The town's Sustainability Office published a 2024 greenhouse-gas inventory showing a 24.6% reduction from the 2017 baseline and described programs — Town Hall electrification (state $1M grant), an EV-first fleet policy, public-safety solar canopy, a clean-energy coaching program and a regional bike-share grant — while noting remaining data gaps for waste and school-district waste metrics.

Andrea Becerra, Acton's sustainability director, and environmental analyst Lauren West presented the town's first formal progress report tied to the municipality's sustainability policy on Jan. 12.

Becerra said the Sustainability Office, created in 2021 after a climate-emergency declaration, now has a three-person staff and volunteers supporting outreach and program delivery. The office's Climate Action Plan, published in 2022, lists 22 strategies across mobility, buildings, energy, waste, nature-based solutions, resilience, outreach and education; a public-facing climate action tracker will publish progress markers for actions that are in progress and complete.

West said the town's 2024 greenhouse-gas inventory — to be released in full later this month — updates the 2017 baseline. The town-level inventories show a 15.5% reduction by 2022 and a 24.6% reduction in the 2024 update compared with the 2017 baseline. The inventories use a combination of ICLE and MAPC tools and, where available, state datasets; West noted the transportation estimate relies largely on registration data from the Massachusetts vehicle census and said municipal and community waste data (especially from private haulers and the school district) remain incomplete.

On sector shares, West reported that stationary energy (buildings, streetlights, municipal buildings and homes) accounts for roughly 52% of community emissions, transportation 41% and waste about 6.9%. The municipal inventory separates town operations and school-district emissions; presenters said building and vehicle data are generally well covered through state reporting and Green Communities submissions, but waste-stream data need improvement.

Becerra highlighted recent and planned actions: a $1 million state grant to electrify Acton Town Hall (pending town meeting approvals), an Acton Power Choice promotion for a 100% green option for residents, a planned solar canopy for the public safety facility expected to provide close to 80% of that building's electricity needs (the town will capture savings through credits while the panels remain owned by a third party), and an expanding municipal EV fleet (12 fully electric vehicles so far). The office also runs a clean-energy coaching program that has engaged roughly 330 residents since 2023, multifamily outreach supported by a federal grant and a pilot composting program at the Red House, town hall and Acton Memorial Library.
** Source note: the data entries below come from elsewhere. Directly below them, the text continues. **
-- ==== Sys2Proof/Tests/Slice0.lean ====
section
/-! SUPPORT. The model's own tests: the well-formedness smoke, selector words written out from spec/opcode_table.json, one
step of every operation with the expected values of 95_test_vectors.md section 2, and a witness for the hypotheses of every
statement of Certificates/Slice0/Obligations.lean that has any. -/

namespace Sys2Proof.Tests

open Sys2Proof Sys2Proof.Machine

/-! ### The test configuration of 95_test_vectors.md -/

/-- T_IDLE=2 T_START=3 T_PULL=2 BUDGET=10 W_CNT=8; W_TIME=32 and MIN_INTERVAL=2000 as in section 2.7. -/
def build : Build :=
  { clkHz := 1000000, wCnt := 8, budget := 10, tIdle := 2, tStart := 3, tPull := 2, wWait := 2, wTime := 32,
    minInterval := 2000 }

/-- A cycle without a command, with the line at level `l`. -/
def quiet (l : Level) : Inputs := { rst := false, startI := false, dqI := l, call := none, dt := 0 }

/-- The reset state of the test configuration, with the inputs of its first cycle and a script after them. -/
def fresh (i : Inputs) (script : List Inputs) : State := State.boot build (i :: script)

/-- The state in sequencer state `c` with the line at level `l`. -/
def at' (c : StCode) (l : Level) : State := { fresh (quiet l) [] with st := c }

/-- The outcome is a next state with the property. -/
def after (o : Host.Outcome State Fault Refusal) (p : State → Bool) : Bool :=
  match o with
  | .next t => p t
  | .fault _ => false
  | .refused _ => false

/-- The next state of a step that has one. -/
def stepped (s : State) : State :=
  match step s with
  | .next t => t
  | .fault _ => s
  | .refused _ => s

/-- A buffer of five bytes. -/
def bytes (b0 b1 b2 b3 b4 : Byte) : Vector Byte 5 := #v[b0, b1, b2, b3, b4]

/-- A table of 80 entries, `lo` at the even and `hi` at the odd indices. -/
def fullTable (lo hi : Nat) : Memory := (List.range 80).map fun k => (k, if k % 2 = 0 then lo else hi)

/-! ### Well-formedness, decoding, encoding -/

theorem test_wf_refuses_code_outside_101x :
    (Instr.unused101x false 9).wf = false ∧ (Instr.unused101x true 12).wf = false := by decide

theorem test_wf_refuses_code_outside_11xx :
    (Instr.unused11xx false 11).wf = false ∧ (Instr.unused11xx true 0).wf = false := by decide

/-- The rows of spec/opcode_table.json, every don't-care bit 0. -/
theorem test_decode_rows :
    decodeTableWord 8 0b100000 = some (.reset false 0) ∧ decodeTableWord 8 0b010000 = some .start ∧
    decodeTableWord 8 0b000000 = some .idleWait ∧ decodeTableWord 8 0b000001 = some (.rstHigh false) ∧
    decodeTableWord 8 0b000010 = some (.startLow false) ∧ decodeTableWord 8 0b000011 = some (.release false) ∧
    decodeTableWord 8 0b000100 = some (.ackLow false) ∧ decodeTableWord 8 0b000101 = some (.ackHigh false) ∧
    decodeTableWord 8 0b000110 = some (.bitLow false) ∧ decodeTableWord 8 0b000111 = some (.bitHigh false) ∧
    decodeTableWord 8 0b001000 = some (.decode false) ∧ decodeTableWord 8 0b001001 = some (.validate false) ∧
    decodeTableWord 8 0b001010 = some (.unused101x false 10) ∧
    decodeTableWord 8 0b001100 = some (.unused11xx false 12) := by decide

/-- The don't-care bits: `start_i` beside a state code, every bit below `rst` (30_encoding.md R71). -/
theorem test_decode_dont_cares :
    decodeSel 0b111111 = .reset true 15 ∧ decodeSel 0b100000 = .reset false 0 ∧ decodeSel 0b010111 = .bitHigh true ∧
    decodeSel 0b011001 = .validate true ∧ decodeSel 0b011011 = .unused101x true 11 ∧
    decodeSel 0b001111 = .unused11xx false 15 := by decide

theorem test_decode_rejects : decodeBytes [] = .error .noBytes ∧ decodeBytes [0x40] = .error (.aboveSixBits 0x40) ∧
    decodeBytes [0x09, 0xFF] = .ok (.validate false, [0xFF]) ∧ decodeTableWord 8 64 = none ∧
    decodeTableWord 8 256 = none := by decide

theorem test_table_has_fourteen_rows : opcodeTable.map (·.mnemonic) = ["RESET", "START", "IDLE_WAIT", "RST_HIGH",
    "START_LOW", "RELEASE", "ACK_LOW", "ACK_HIGH", "BIT_LOW", "BIT_HIGH", "DECODE", "VALIDATE", "UNUSED_101x",
    "UNUSED_11xx"] := by decide

theorem test_placed_word_runs : after (step (State.reset.withFetchWord 8 0b010000)) (fun t =>
    decide (t.st = St.RST_HIGH)) = true := by decide

/-! ### Control: vectors E1, E3, N2 to N5 -/

theorem test_reset_E3 : after (step { at' St.BIT_HIGH HIGH with
      inp := { quiet HIGH with rst := true }, raw := [(0, 4)], pcnt := 1, buf := bytes 1 2 3 4 5 }) (fun t =>
    decide (t.st = St.IDLE ∧ t.raw = [(0, 4)] ∧ t.pcnt = 0 ∧ t.buf = bytes 0 0 0 0 0 ∧ t.valid = false ∧
      t.status = Status.NONE ∧ t.done = false)) = true := by decide

theorem test_reset_beats_start_E1 : after (step (fresh { quiet HIGH with rst := true, startI := true } [])) (fun t =>
    decide (t.st = St.IDLE)) = true := by decide

theorem test_start_in_done_cycle_N2 : after (step { fresh { quiet HIGH with startI := true } [] with
      valid := true, status := Status.OK, buf := bytes 0x02 0x8C 0x01 0x08 0x97, done := true }) (fun t =>
    decide (t.st = St.RST_HIGH ∧ t.buf = bytes 0 0 0 0 0 ∧ t.valid = false ∧ t.status = Status.NONE ∧
      t.done = false)) = true := by decide

theorem test_idle_wait_N3 : after (step { fresh (quiet HIGH) [] with
      valid := true, status := Status.OK, done := true }) (fun t =>
    decide (t.st = St.IDLE ∧ t.valid = true ∧ t.status = Status.OK ∧ t.done = false)) = true := by decide

theorem test_ignored_start_N4 : after (step { at' St.ACK_LOW LOW with
      inp := { quiet LOW with startI := true }, pcnt := 3 }) (fun t =>
    decide (t.st = St.ACK_LOW ∧ t.pcnt = 4)) = true := by decide

theorem test_unused_11xx_N5 : after (step (at' 12 HIGH)) (fun t => decide (t.st = St.IDLE)) = true := by decide

theorem test_unused_101x : after (step { at' 11 LOW with valid := true }) (fun t =>
    decide (t.st = St.IDLE ∧ t.valid = true)) = true := by decide

/-! ### Wait states: section 2.2 -/

theorem test_rst_high : after (step (at' St.RST_HIGH LOW)) (fun t => decide (t.st = St.RST_HIGH ∧ t.wcnt = 1)) = true ∧
    after (step { at' St.RST_HIGH LOW with wcnt := 1 }) (fun t =>
      decide (t.st = St.START_LOW ∧ t.wcnt = 0 ∧ dqDriveLowO t = true)) = true := by decide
West said the Minuteman Regional Bike Share received a $187,000 MassDOT grant to fund a three-year regional program in Acton, Concord, Lincoln and Maynard; seven stations will host pedal and adaptive bikes and three stations are sited near MBTA stations to improve first/last-mile connections.

Board members praised the progress and asked technical questions about accounting methods (for example, how electricity used to charge EVs is allocated between stationary and transportation sectors). Presenters said current residential electricity data sources do not disaggregate charging from other residential electricity uses; they recommended state-level data enhancements to improve future inventories.

The presenters identified the principal data gap as waste reporting from private haulers and the school district, and recommended continuing outreach to those stakeholders to improve future inventories. The office plans targeted monitoring and additional slides and materials on resilience actions (hazard mitigation and municipal vulnerability preparedness plans published December 2024) at a later date.

The board invited the Sustainability Office to return with follow-up materials and to continue publishing monthly tracker updates and progress markers.